Despite considering themselves a cross between powerpop and metal, CRX (including ex-Stroke Nick Valensi) are more electro-punk on their debut, 2016's New Skin, at least to my ears. Better material includes opener Ways To Fake It and Slow Down, but, despite the album's brevity, it all becomes pretty tiresome, pretty quickly. Richie Follin, presumably, adds Mellotron-esque strings to Broken Bones, fairly obviously sampled. While the album isn't a complete disaster, I can't imagine why anyone much out of their teens would wish to hear it.
Cadillac Sky, unsurprisingly, peddle a variety of Americana than leans heavily towards the bluegrass end of things, rich with fiddles, banjos and mandolins. 2010's Letters in the Deep is their third album, recorded live in the studio, veering between the bluegrass/rock of opener Trapped Under The Ice through the punk bluegrass of Bathsheeba and the more straightforward bulk of the record, highlights including Trash Bag and Lee Of The Stone: West. David Mayfield, Matthew Menefee and Ross Holmes are all credited with Mellotron, which is rather surprising given that it's barely used, as far as I can tell. We get a pitchbent something opening 3rd Degree, repeating throughout, sounding more like pitchbent samples, frankly and more obvious distant choirs on Trash Bag. Samples all round, methinks.

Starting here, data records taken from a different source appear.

theorem witness_PassRequests :
    (sPassReq.Live ∧ ∀ k ∈ [(1, 4, 0), (2, 4, 1), (3, 5, 2), (4, 5, 3), (5, 5, 4)], (((turnOf sPassReq k.1).dev.takeFiring k.1 k.2.1).any fun x =>
      x.1.span == 0 && x.1.target == k.2.2 && decide (k.2.2 < nCtx x.2.member) && x.2.lecOn && x.2.ctxEn k.2.2) = true) ∧
    ((sPassReq.dev.ctxS 0).pend = none ∧ (sPassReq.dev.ctxS 1).pend ≠ none ∧ sPassReq.dev.flag (R.CTX_CTRL 2) F.CTX_CTRL_SPEC_EN = false ∧
      (∀ c ∈ [3, 4], sPassReq.dev.flag (R.CTX_CTRL c) F.CTX_CTRL_SPEC_EN = true ∧ sPassReq.dev.dutyGrp c < 20 ∧
        sPassReq.dev.pageEn (Pg.PWT (sPassReq.dev.dutyGrp c)) = true ∧ sPassReq.dev.flag (R.CTX_SPEC c) F.CTX_SPEC_PW_ERR = false) ∧
      (sPassReq.dev.ctxS 3).pend = none ∧ (sPassReq.dev.ctxS 4).pend ≠ none) ∧
    (∀ c ∈ [5, 6], (sPassReq.dev.ctxS c).pend = some { f := 100 } ∧ 100 + ctxTout sPassReq.dev c ≤ sPassReq.dev.gtc ∧
      sPassReq.dev.freshBy c (100 + ctxTout sPassReq.dev c) = false ∧ sPassReq.dev.engHeld (sPassReq.dev.ctxEng c) = false) ∧
    (sPassReq.dev.ctxS 7).pend = some { f := 899 } ∧ sPassReq.dev.engHeld (sPassReq.dev.ctxEng 7) = false ∧ ctxLate sPassReq.dev 7 ≠ 0 ∧ sPassReq.dev.gtc % 8 = 0 ∧
    899 + ctxLate sPassReq.dev 7 < sPassReq.dev.gtc := by
  unfold State.Live State.Up; decide

/-- Engine 0 is free and context 8 ready; context 9 has run to its T_c on engine 1 for group 0; S0 holds contexts 10 to 13: 10 without a
stage, 11 with one of the first kind, 12 enabled. -/
def sPass : State := sv (dv DS.READY 1000 fun d =>
  { puts { d with member := .ehz0102 } ([(R.PG_CTRL Pg.LEC, F.PG_CTRL_EN, 1), (R.PG_CTRL (Pg.PWT 0), F.PG_CTRL_EN, 1),
      (R.LE_STAT 0, F.LE_STAT_RUN_CTX, 0xFF), (R.LE_STAT 1, F.LE_STAT_RUN_CTX, 9), (R.CTX_CTRL 9, F.CTX_CTRL_ENGINE, 1),
      (R.CTX_CTRL 8, F.CTX_CTRL_EN, 1), (R.CTX_CTRL 9, F.CTX_CTRL_EN, 1), (R.CTX_CTRL 12, F.CTX_CTRL_EN, 1),
      (R.CTX_TARGET 9, F.CTX_TARGET_DUTY_GRP, 0), (R.CTX_CTRL 11, F.CTX_CTRL_NSTAGE, 1), (R.CTX_STAT 8, F.CTX_STAT_D, 5), (R.LEC_CTRL, F.LEC_CTRL_ENG_EN, 3),
      (R.CTX_SD 11 0, F.CTX_SD_KIND, (nthD ⟨0, 0, [], [], 0, none⟩ kindTable 0).code),
      (R.CTX_SD 11 0, F.CTX_SD_LEN, (nthD ⟨0, 0, [], [], 0, none⟩ kindTable 0).words.length), (R.CTX_SPEC 13, F.CTX_SPEC_SUSP, 1),
      (R.CTX_SPEC 13, F.CTX_SPEC_FB_RUN, 3)] ++ [10, 11, 12, 13].map fun c => (R.LEC_CTX_CLAIM c, F.CLAIM_OWNER, 0)) with
    ctx := [(8, { pend := some { f := 990, ready := some 995 } }), (9, { run := some { f := 900, tc := 1000, snap := { tr := 900 } } }),
      (12, { pend := some {} })] })

/-- The same with words of context 8 that a pass meets: one that cannot be corrected, one that can. -/
def sPassBad (bad soft : List Nat) : State := { sPass with dev := sPass.dev.setCtx 8 { sPass.dev.ctxS 8 with bad, soft } }

theorem witness_Passes_errors :
    (sPassBad [5] []).Live ∧ (sPassBad [] [5]).Live ∧ (sPassBad [5] []).dev.passBad 8 = [8] ∧ (sPassBad [] [5]).dev.passBad 8 = [] ∧
    (sPassBad [] [5]).dev.passReads 8 8 5 = true ∧ (∀ s ∈ [sPassBad [5] [], sPassBad [] [5]], earliest (s.dev.startable 0) = some (990, 8)) ∧
    (sPass.dev.passBad 8 = [] ∧ (sPass.dev.ctxS 8).preset.isNone = true ∧
      ∀ x, x < nCtx sPass.dev.member → (sPass.dev.ctxS x).soft.any (sPass.dev.passReads 8 x) = false) ∧
    (sPass.dev.scrubDue = true ∧ sPass.dev.frozen Pg.LEC = false ∧ sPass.dev.ctxPresent 0 = true ∧
      sPass.dev.scrubWord ∉ (sPass.dev.ctxS sPass.dev.scrubCtx).bad ∧ sPass.dev.scrubWord ∉ (sPass.dev.ctxS sPass.dev.scrubCtx).soft) ∧
    { sPass.dev with sys := { sPass.dev.sys with scrubbed := 1001 } }.scrubDue = false := by
  unfold State.Live State.Up; decide

/-- EN = 1 with a number of stages. -/
def enWord (n : Nat) : Word := setF (setF 0 F.CTX_CTRL_EN 1) F.CTX_CTRL_NSTAGE n
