/-- Who may write each piece of state, and how (10_state.md R38): the block's turn of the frame handler, the
block's turn of the dispatcher, each of the host's events, the application's steps. Where a rule writes more
than R38's table names it is that rule's: bus-reset work clears endpoint 0's `txq` (R90), SET_CONFIGURATION
the slots' queues (R120), an IN flips the toggle (R163), a bus reset clears `setup_pending` (R168). -/
def Obligations.EachAgentWritesOnlyItsState : Prop :=
  ∀ s t : State, step s = .next t →
    (s.nextMove = .block → s.frameEnabled = true →
      t.keys = s.keys ∧ t.idleConfig = s.idleConfig ∧ t.protocol = s.protocol ∧ t.leds = s.leds ∧ t.address = s.address ∧
      t.setupPending = s.setupPending ∧ t.setupBuf = s.setupBuf ∧ t.ctl = s.ctl ∧ t.lastStall = s.lastStall ∧
      (t.currentConfiguration = s.currentConfiguration ∨ t.currentConfiguration = 0) ∧
      (s.resetPending = false →
        t.ep .e0 = s.ep .e0 ∧ t.setupIe = s.setupIe ∧ t.currentConfiguration = s.currentConfiguration) ∧
      (t.ep .e0).toggle = (s.ep .e0).toggle ∧
      ((t.ep .e0).txq = (s.ep .e0).txq ∨ (t.ep .e0).txq = []) ∧ ((t.ep .e0).rxq = (s.ep .e0).rxq ∨ (t.ep .e0).rxq = []) ∧
      ∀ a : AppEp, ∃ xs, t.ep (appNum a) = { s.ep (appNum a) with txq := (s.ep (appNum a)).txq ++ xs } ∧
        (a ≠ s.params.kbdEp → xs = [])) ∧
    (s.nextMove = .block → s.frameEnabled = false →
      t.keys = s.keys ∧ t.fq = s.fq ∧ t.resetPending = s.resetPending ∧ t.sofPending = s.sofPending ∧
      (t.setupPending = s.setupPending ∨ t.setupPending = false) ∧ t.setupBuf = s.setupBuf ∧ t.setupIe = s.setupIe ∧
      t.ep .e0 = { s.ep .e0 with halt := (t.ep .e0).halt, txq := (t.ep .e0).txq, rxq := (t.ep .e0).rxq } ∧
      (∃ xs, (t.ep .e0).txq = (s.ep .e0).txq ++ xs) ∧
      ((t.ep .e0).rxq = (s.ep .e0).rxq ∨ (t.ep .e0).rxq = (s.ep .e0).rxq.tail) ∧
      ∀ a : AppEp,
        ((t.ep (appNum a)).txq = (s.ep (appNum a)).txq ∧ (t.ep (appNum a)).rxq = (s.ep (appNum a)).rxq) ∨
        ((t.ep (appNum a)).txq = [] ∧ (t.ep (appNum a)).rxq = [] ∧ (s.ctl = .idle ∨ s.ctl = .setupReceived) ∧
          ∃ v, decode s.setupBuf = .setConfiguration v)) ∧
    (s.nextMove = .hostSof → t = { s with env := s.env.tail, answer := t.answer, sofPending := true }) ∧
    (∀ addr e, s.nextMove = .hostIn addr e →
      t = { s with env := s.env.tail, answer := t.answer, eps := t.eps } ∧
      ∀ i, t.ep i = s.ep i ∨ t.ep i = { s.ep i with txq := (s.ep i).txq.tail, toggle := (s.ep i).toggle.flip }) ∧
    (∀ addr e xs, s.nextMove = .hostOut addr e xs →
      t = { s with env := s.env.tail, answer := t.answer, eps := t.eps } ∧
      ∀ i, t.ep i = s.ep i ∨ t.ep i = { s.ep i with rxq := (s.ep i).rxq ++ [xs] }) ∧
    (∀ addr e bs, s.nextMove = .hostSetup addr e bs →
      t = { s with env := s.env.tail, answer := t.answer, setupBuf := t.setupBuf, setupPending := t.setupPending
                   ctl := t.ctl, eps := t.eps } ∧
      (s.setupPending = true → t.setupPending = true) ∧ (∀ a : AppEp, t.ep (appNum a) = s.ep (appNum a)) ∧
      (t.ep .e0 = s.ep .e0 ∨ t.ep .e0 = { s.ep .e0 with halt := false, toggle := .data1, txq := [], rxq := [] })) ∧
    (s.nextMove = .hostReset →
      t = { s with env := s.env.tail, answer := t.answer, address := 0, setupPending := false, resetPending := true
                   ctl := t.ctl, eps := t.eps } ∧
      t.ep .e0 = s.ep .e0 ∧
      ∀ a : AppEp, t.ep (appNum a) =
        { s.ep (appNum a) with en := false, halt := false, toggle := .data0, txq := [], rxq := [] }) ∧
    (s.nextMove = .appReadLeds → t = { s with env := s.env.tail, answer := t.answer }) ∧
    (∀ slot v, s.nextMove = .appWrite slot v →
      t = { s with env := s.env.tail, answer := t.answer, keys := t.keys } ∧
      (t.keys ≠ s.keys → s.params.appWritesKeys = true ∧ s.ctl = .idle))

/-- The address changes only when a SET_ADDRESS ends, to its operand, or at a bus reset, to 0
(10_state.md R29, 42_standard_requests.md R118). That a SET_ADDRESS also ends so after a bus reset under Hold is
the model's choice (log entry 23). -/
def Obligations.AddressChangesOnlyThen : Prop :=
  ∀ s t : State, step s = .next t → t.address ≠ s.address →
    (s.nextMove = .block ∧ s.ctl = .addressWait t.address) ∨ (s.nextMove = .hostReset ∧ t.address = 0)
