-- ==== Sys2Proof/Laws/Memory.lean ====
section
/-! SUPPORT. The laws of the descriptor ROM: what a read gives, the canonical form of the image, and
that the block's reads stay inside it (20_memory.md R54 to R56, 43_descriptor_engine.md R137). -/
namespace Sys2Proof.Machine

theorem readBytes_eq_some_iff (m : List Host.Cell) :
    ∀ (n a : Nat) (bs : List Byte),
      readBytes m a n = some bs ↔ bs.length = n ∧ ∀ k, k < n → readCell m (a + k) = bs[k]? := by
  intro n
  induction n with
  | zero =>
    intro a bs
    constructor
    · intro h
      cases h
      exact ⟨rfl, fun k hk => absurd hk (by omega)⟩
    · rintro ⟨h, -⟩
      rw [List.eq_nil_of_length_eq_zero h]
      rfl
  | succ n ih =>
    intro a bs
    constructor
    · intro h
      unfold readBytes at h
      split at h
      next b cs hb hcs =>
        obtain rfl : b :: cs = bs := by simpa using h
        obtain ⟨hl, hk⟩ := (ih _ _).1 hcs
        refine ⟨by simp [hl], fun k hkn => ?_⟩
        cases k with
        | zero => simpa using hb
        | succ k =>
          have := hk k (by omega)
          rw [show a + 1 + k = a + (k + 1) by omega] at this
          simpa using this
      next => cases h
    · rintro ⟨hl, hk⟩
      obtain ⟨b, cs, rfl⟩ : ∃ b cs, bs = b :: cs := by
        cases bs with
        | nil => simp at hl
        | cons b cs => exact ⟨b, cs, rfl⟩
      have hb : readCell m a = some b := by simpa using hk 0 (by omega)
      have hcs : readBytes m (a + 1) n = some cs := (ih _ _).2
        ⟨by simpa using hl, fun k hkn => by
          have := hk (k + 1) (by omega)
          rw [show a + (k + 1) = a + 1 + k by omega] at this
          simpa using this⟩
      simp [readBytes, hb, hcs]

/-- A read succeeds where every cell of its range is listed. -/
theorem readBytes_isSome (m : List Host.Cell) :
    ∀ (n a : Nat), (∀ k, k < n → (readCell m (a + k)).isSome = true) → ∃ bs, readBytes m a n = some bs := by
  intro n
  induction n with
  | zero => exact fun a _ => ⟨[], rfl⟩
  | succ n ih =>
    intro a h
    obtain ⟨b, hb⟩ := Option.isSome_iff_exists.1 (h 0 (by omega))
    obtain ⟨bs, hbs⟩ := ih (a + 1) fun k hk => by
      have := h (k + 1) (by omega)
      rwa [show a + (k + 1) = a + 1 + k by omega] at this
    exact ⟨b :: bs, by simp only [Nat.add_zero] at hb; simp [readBytes, hb, hbs]⟩

theorem readCell_cellsFrom (bs : List Byte) :
    ∀ a k, readCell (cellsFrom a bs) k = if a ≤ k then bs[k - a]? else none := by
  induction bs with
  | nil => intro a k; simp [cellsFrom, readCell]
  | cons b bs ih =>
    intro a k
    simp only [cellsFrom, readCell, ih]
    rcases Nat.lt_trichotomy k a with h | rfl | h
    · rw [if_neg (by omega), if_neg (by omega), if_neg (by omega)]
    · simp
    · rw [if_neg (by omega), if_pos (by omega), if_pos (by omega),
        show k - a = (k - (a + 1)) + 1 by omega, List.getElem?_cons_succ]

/-- Consecutive cells are in canonical form. -/
theorem memWf_cellsFrom (bs : List Byte) : ∀ a, memWf (cellsFrom a bs) = true := by
  induction bs with
  | nil => intro a; rfl
  | cons b bs ih =>
    intro a
    cases bs with
    | nil => rfl
    | cons c cs =>
      have := ih (a + 1)
      simp only [cellsFrom] at this ⊢
      simp [memWf, this]

@[simp] theorem deviceDescriptor_length (p : Params) (d : DescParams) : (deviceDescriptor p d).length = 18 := rfl

@[simp] theorem configurationBundle_length (p : Params) (d : DescParams) : (configurationBundle p d).length = 34 := rfl

@[simp] theorem romImage_length (p : Params) (d : DescParams) (rpt : List Byte) :
    (romImage p d rpt).length = rpt.length + 52 := by
  simp [romImage]; omega

@[simp] theorem rptDesc_length : Config.rptDesc.length = Config.params.rptLen := by
  simp [Config.rptDesc, Config.params]

/-- The memory at power-on is in canonical form. -/
theorem reset_rom_wf : memWf State.reset.rom = true := memWf_cellsFrom _ _

/-- `Lookup` gives only the four tables' selectors (43_descriptor_engine.md R130). -/
theorem lookup_eq_some_iff (val idx : U16) (t : DescTable) :
    lookup val idx = some t ↔ idx = 0#16 ∧
      ((val = 0x0100#16 ∧ t = .device) ∨ (val = 0x0200#16 ∧ t = .configuration) ∨
        (val = 0x2200#16 ∧ t = .report) ∨ (val = 0x2100#16 ∧ t = .hid)) := by
  unfold lookup kbdIf
  constructor
  · intro h
    split at h
    next c => obtain ⟨rfl, rfl⟩ := c; cases h; simp
    split at h
    next c => obtain ⟨rfl, rfl⟩ := c; cases h; simp
    split at h
    next c => obtain ⟨rfl, rfl⟩ := c; cases h; simp
    split at h
    next c => obtain ⟨rfl, rfl⟩ := c; cases h; simp
    cases h
  · rintro ⟨rfl, ⟨rfl, rfl⟩ | ⟨rfl, rfl⟩ | ⟨rfl, rfl⟩ | ⟨rfl, rfl⟩⟩ <;> rfl

/-- Every table ends inside the ROM (43_descriptor_engine.md R137). -/
theorem table_inside_rom (t : DescTable) (p : Params) : t.base + t.dlen p ≤ romSize p := by
  cases t <;> simp only [DescTable.base, DescTable.dlen, romSize] <;> omega

/-- `MemRead` gives the listed bytes of its range, and nothing where the range leaves the ROM or a cell is missing. -/
theorem memRead_eq_some_iff (s : State) (a n : Nat) (bs : List Byte) :
    s.memRead a n = some bs ↔
      a + n ≤ romSize s.params ∧ bs.length = n ∧ ∀ k, k < n → readCell s.rom (a + k) = bs[k]? := by
  unfold State.memRead
  split
  next h => simp [readBytes_eq_some_iff, h]
  next h => simp [h]

/-- A read of at most a table's length from its base succeeds on a loaded ROM. -/
theorem memRead_table (s : State) (t : DescTable) (n : Nat) (hn : n ≤ t.dlen s.params)
    (h : ∀ a, a < romSize s.params → (readCell s.rom a).isSome = true) : ∃ bs, s.memRead t.base n = some bs := by
  have ht := table_inside_rom t s.params
  obtain ⟨bs, hbs⟩ := readBytes_isSome s.rom n t.base fun k hk => h _ (by omega)
  exact ⟨bs, by unfold State.memRead; rw [if_pos (by omega), hbs]⟩

end Sys2Proof.Machine
end

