/-- Settles O42: the ROM's image fills its addresses, every endpoint is disabled with empty queues, and nothing is
pending, configured or counted. -/
theorem resetMeetsTheInvariant : Obligations.ResetMeetsTheInvariant where
  rptLen := ⟨Nat.le_add_left 1 _, Nat.le_of_lt_succ params_rptLen_lt⟩
  rom := reset_romLoaded
  queues i := .of_empty (by rw [reset_ep]; rfl) (by rw [reset_ep]; rfl)
  ep0 hen := by cases hen
  setupIe := rfl
  app a hen := by
    rw [reset_ep] at hen
    cases hen
  kbd _ hc := absurd rfl hc
  latched hp := by cases hp
  active hp := hp.elim (fun hp => by cases hp) (fun hc => absurd rfl hc)
  fresh _ := rfl
  idle := .inl rfl

end Sys2Proof.Proofs
end
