-- ==== Sys2Proof/Decode.lean ====
section
/-!
DEFINITION. Decode.lean: from bits to instructions and back (spec/30_encoding.md R90, R100 to R115, R129).

`decode` follows the decode order of R111, with the unconditional space of R115 and the should-be fields of R112; it is
total and rejects by name. `encode` is written from the same formats. `decodeTableWord` reads a table word.
-/

namespace Sys2Proof

/-- Why a word is not an instruction of the card: the names of the decoder's rejections. -/
inductive DecodeError where
  /-- Fewer than four bytes (R90: every instruction is one 32-bit word). -/
  | truncated
  /-- None of the card's 77 forms, nor a pattern of R113 (R114). -/
  | notAdmitted
  /-- The condition value 1111 outside the six unconditional forms (R115). -/
  | unconditionalSpace
  /-- A should-be-zero field is not all zeros, or a should-be-one field not all ones (R112). -/
  | shouldBeField
  /-- BKPT with a condition other than AL (R115). -/
  | conditionalBreakpoint
  /-- Addressing mode 3 with P = 0 and W = 1 (R106, R246 (f)). -/
  | mode3PostWriteback
  /-- `^` with `!` in a user-register form (R288 (g)). -/
  | userTransferWriteback
  /-- An empty register list (R288 (a)). -/
  | emptyRegisterList
deriving DecidableEq, Repr

/-- The 4-bit code of a condition (R91). -/
def Cond.bits : Cond → BitVec 4
  | .eq => 0b0000#4 | .ne => 0b0001#4 | .cs => 0b0010#4 | .cc => 0b0011#4 | .mi => 0b0100#4 | .pl => 0b0101#4
  | .vs => 0b0110#4 | .vc => 0b0111#4 | .hi => 0b1000#4 | .ls => 0b1001#4 | .ge => 0b1010#4 | .lt => 0b1011#4
  | .gt => 0b1100#4 | .le => 0b1101#4 | .al => 0b1110#4

/-- The condition of a 4-bit code; none for 1111, the unconditional space (R91, R115). -/
def Cond.ofBits (b : BitVec 4) : Option Cond :=
  match b with
  | 0b0000#4 => some .eq | 0b0001#4 => some .ne | 0b0010#4 => some .cs | 0b0011#4 => some .cc
  | 0b0100#4 => some .mi | 0b0101#4 => some .pl | 0b0110#4 => some .vs | 0b0111#4 => some .vc
  | 0b1000#4 => some .hi | 0b1001#4 => some .ls | 0b1010#4 => some .ge | 0b1011#4 => some .lt
  | 0b1100#4 => some .gt | 0b1101#4 => some .le | 0b1110#4 => some .al
  | _ => none

/-- The 2-bit code of a shift (R100). -/
def ShiftKind.bits : ShiftKind → BitVec 2
  | .lsl => 0b00#2 | .lsr => 0b01#2 | .asr => 0b10#2 | .ror => 0b11#2

/-- The shift of a 2-bit code (R100). -/
def ShiftKind.ofBits (b : BitVec 2) : ShiftKind :=
  match b with
  | 0b00#2 => .lsl | 0b01#2 => .lsr | 0b10#2 => .asr | _ => .ror

/-- The bits P and W of an index mode (R105). -/
def IndexMode.p : IndexMode → Bool
  | .offset => true | .pre => true | .post => false

/-- See `IndexMode.p`. -/
def IndexMode.w : IndexMode → Bool
  | .offset => false | .pre => true | .post => false

/-- The index mode of P and W; P = 0 with W = 1 marks the T forms and is no index mode (R105). -/
def IndexMode.ofBits (p w : Bool) : Option IndexMode :=
  match p, w with
  | true, false => some .offset
  | true, true => some .pre
  | false, false => some .post
  | false, true => none

/-- The bits P and U of a block mode (R107, R280). -/
def BlockMode.bits : BlockMode → BitVec 2
  | .ia => 0b01#2 | .ib => 0b11#2 | .da => 0b00#2 | .db => 0b10#2

/-- The block mode of the bits P and U (R107, R280). -/
def BlockMode.ofBits (b : BitVec 2) : BlockMode :=
  match b with
  | 0b01#2 => .ia | 0b11#2 => .ib | 0b00#2 => .da | _ => .db

/-! ## Decoding -/

/-- A should-be field `got` that must equal `want` (R112): otherwise the word is rejected. -/
def sbz {n : Nat} (got want : BitVec n) (i : Instr) : Except DecodeError Instr :=
  if got = want then .ok i else .error .shouldBeField

/-- Data processing with the rotated immediate, by opcode (R100). TST, TEQ, CMP and CMN have Rd, MOV and MVN
have Rn should be zero. -/
def decodeDpImm (c : Cond) (sf : Bool) (opcode rn rd : BitVec 4) (rot : BitVec 4) (imm : BitVec 8) : Except DecodeError Instr :=
  match opcode with
  | 0b0000#4 => .ok (.andImm c sf rn rd rot imm)
  | 0b0001#4 => .ok (.eorImm c sf rn rd rot imm)
  | 0b0010#4 => .ok (.subImm c sf rn rd rot imm)
  | 0b0011#4 => .ok (.rsbImm c sf rn rd rot imm)
  | 0b0100#4 => .ok (.addImm c sf rn rd rot imm)
  | 0b0101#4 => .ok (.adcImm c sf rn rd rot imm)
  | 0b0110#4 => .ok (.sbcImm c sf rn rd rot imm)
  | 0b0111#4 => .ok (.rscImm c sf rn rd rot imm)
  | 0b1000#4 => sbz rd 0#4 (.tstImm c rn rot imm)
  | 0b1001#4 => sbz rd 0#4 (.teqImm c rn rot imm)
  | 0b1010#4 => sbz rd 0#4 (.cmpImm c rn rot imm)
  | 0b1011#4 => sbz rd 0#4 (.cmnImm c rn rot imm)
  | 0b1100#4 => .ok (.orrImm c sf rn rd rot imm)
  | 0b1101#4 => sbz rn 0#4 (.movImm c sf rd rot imm)
  | 0b1110#4 => .ok (.bicImm c sf rn rd rot imm)
  | _ => sbz rn 0#4 (.mvnImm c sf rd rot imm)

/-- Data processing with a register shifted by an immediate, by opcode (R100); the word 0xE1A00000 is NOP (R206). -/
def decodeDpShift (c : Cond) (sf : Bool) (opcode rn rd : BitVec 4) (amt : BitVec 5) (sh : ShiftKind) (rm : Reg) : Except DecodeError Instr :=
  match opcode with
  | 0b0000#4 => .ok (.andShift c sf rn rd amt sh rm)
  | 0b0001#4 => .ok (.eorShift c sf rn rd amt sh rm)
  | 0b0010#4 => .ok (.subShift c sf rn rd amt sh rm)
  | 0b0011#4 => .ok (.rsbShift c sf rn rd amt sh rm)
  | 0b0100#4 => .ok (.addShift c sf rn rd amt sh rm)
  | 0b0101#4 => .ok (.adcShift c sf rn rd amt sh rm)
  | 0b0110#4 => .ok (.sbcShift c sf rn rd amt sh rm)
  | 0b0111#4 => .ok (.rscShift c sf rn rd amt sh rm)
  | 0b1000#4 => sbz rd 0#4 (.tstShift c rn amt sh rm)
  | 0b1001#4 => sbz rd 0#4 (.teqShift c rn amt sh rm)
  | 0b1010#4 => sbz rd 0#4 (.cmpShift c rn amt sh rm)
  | 0b1011#4 => sbz rd 0#4 (.cmnShift c rn amt sh rm)
  | 0b1100#4 => .ok (.orrShift c sf rn rd amt sh rm)
  | 0b1101#4 => sbz rn 0#4 (if isNopMov c sf rd amt sh rm then .nop else .movShift c sf rd amt sh rm)
  | 0b1110#4 => .ok (.bicShift c sf rn rd amt sh rm)
  | _ => sbz rn 0#4 (.mvnShift c sf rd amt sh rm)

/-- Data processing with a register shifted by a register, by opcode (R100). -/
def decodeDpReg (c : Cond) (sf : Bool) (opcode rn rd : BitVec 4) (rs : Reg) (sh : ShiftKind) (rm : Reg) : Except DecodeError Instr :=
  match opcode with
  | 0b0000#4 => .ok (.andReg c sf rn rd rs sh rm)
  | 0b0001#4 => .ok (.eorReg c sf rn rd rs sh rm)
  | 0b0010#4 => .ok (.subReg c sf rn rd rs sh rm)
  | 0b0011#4 => .ok (.rsbReg c sf rn rd rs sh rm)
  | 0b0100#4 => .ok (.addReg c sf rn rd rs sh rm)
  | 0b0101#4 => .ok (.adcReg c sf rn rd rs sh rm)
  | 0b0110#4 => .ok (.sbcReg c sf rn rd rs sh rm)
  | 0b0111#4 => .ok (.rscReg c sf rn rd rs sh rm)
  | 0b1000#4 => sbz rd 0#4 (.tstReg c rn rs sh rm)
  | 0b1001#4 => sbz rd 0#4 (.teqReg c rn rs sh rm)
  | 0b1010#4 => sbz rd 0#4 (.cmpReg c rn rs sh rm)
  | 0b1011#4 => sbz rd 0#4 (.cmnReg c rn rs sh rm)
  | 0b1100#4 => .ok (.orrReg c sf rn rd rs sh rm)
  | 0b1101#4 => sbz rn 0#4 (.movReg c sf rd rs sh rm)
  | 0b1110#4 => .ok (.bicReg c sf rn rd rs sh rm)
  | _ => sbz rn 0#4 (.mvnReg c sf rd rs sh rm)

Caedmon's Call are at the folkier end of the CCM spectrum, although Cliff Young's vocals come straight from the 'indie/alternative' school, particularly the irritating near-hiccup with which he ends many lines. They're notable in Christian circles for Derek Webb's on/off membership, although he has a successful solo career of his own. 1999's 40 Acres was their third album and I'd imagine it's pretty typical of their sound; a rather lifeless male and/or female-fronted Christian thing, with those horrible vocals that so many modern practitioners (and not just Christian ones) insist on using; you know, the 'fake-emotive' type than can turn a reasonable man homicidal. Keys man Randy Holsapple supposedly plays Mellotron on Petrified Heart, with a nice flute part on one of the album's better songs, if you ignore the vocals and lyrics (not easy, I'll admit), although the high notes sound distinctly unreal. That'll be because they're sampled.
Robyn "Cage" Kemp is a new American singer-songwriter, her 2014 EP Tales of a Thief, being her first release under her nom de plume. And it's... twee, mainstream pop of the 'music for sensitive people' variety; harmless, but somewhat on the unexciting side, to say the least. Is there a 'best track'? Closer Theatre Noir, complete with Cage's 'silent movie'-style upright piano taps into her country's carney tradition in reasonably pleasing fashion, although it's not enough to rescue the EP from overall mediocrity. Zac Rae (Fiona Apple, Macy Gray), plays supposed Mellotron, with a chordal string part towards the end of Theatre Noir; hardly the most overt use ever, but at least it's there. Saying that, Sara Lov has posted a picture on Facebook of Mr. Rae cheerfully holding an M4000D Mini sample player, labelled 'Zac Rae on mellotron', so I'm not at all sure we can trust his recent 'Mellotron' credits.
Cage the Elephant are a current American indie outfit, sporting a relatively eclectic range of influences, which apparently shift from album to album. Their third release, 2013's Melophobia, seems to be their attempt to 'find their own sound', the end result being an unappealing mish-mash of various strands of the alt.rock non-genre, less bad efforts including opener Spiderhead, the punky It's Just Forever and the energetic Black Widow, but that really shouldn't be taken as any kind of recommendation. Someone adds a samplotron string line (and cellos?) to Telescope and murky choirs, strings and cellos to closer Cigarette Daydreams, which do little to improve matters, if truth be told. Current US indie? No thanks.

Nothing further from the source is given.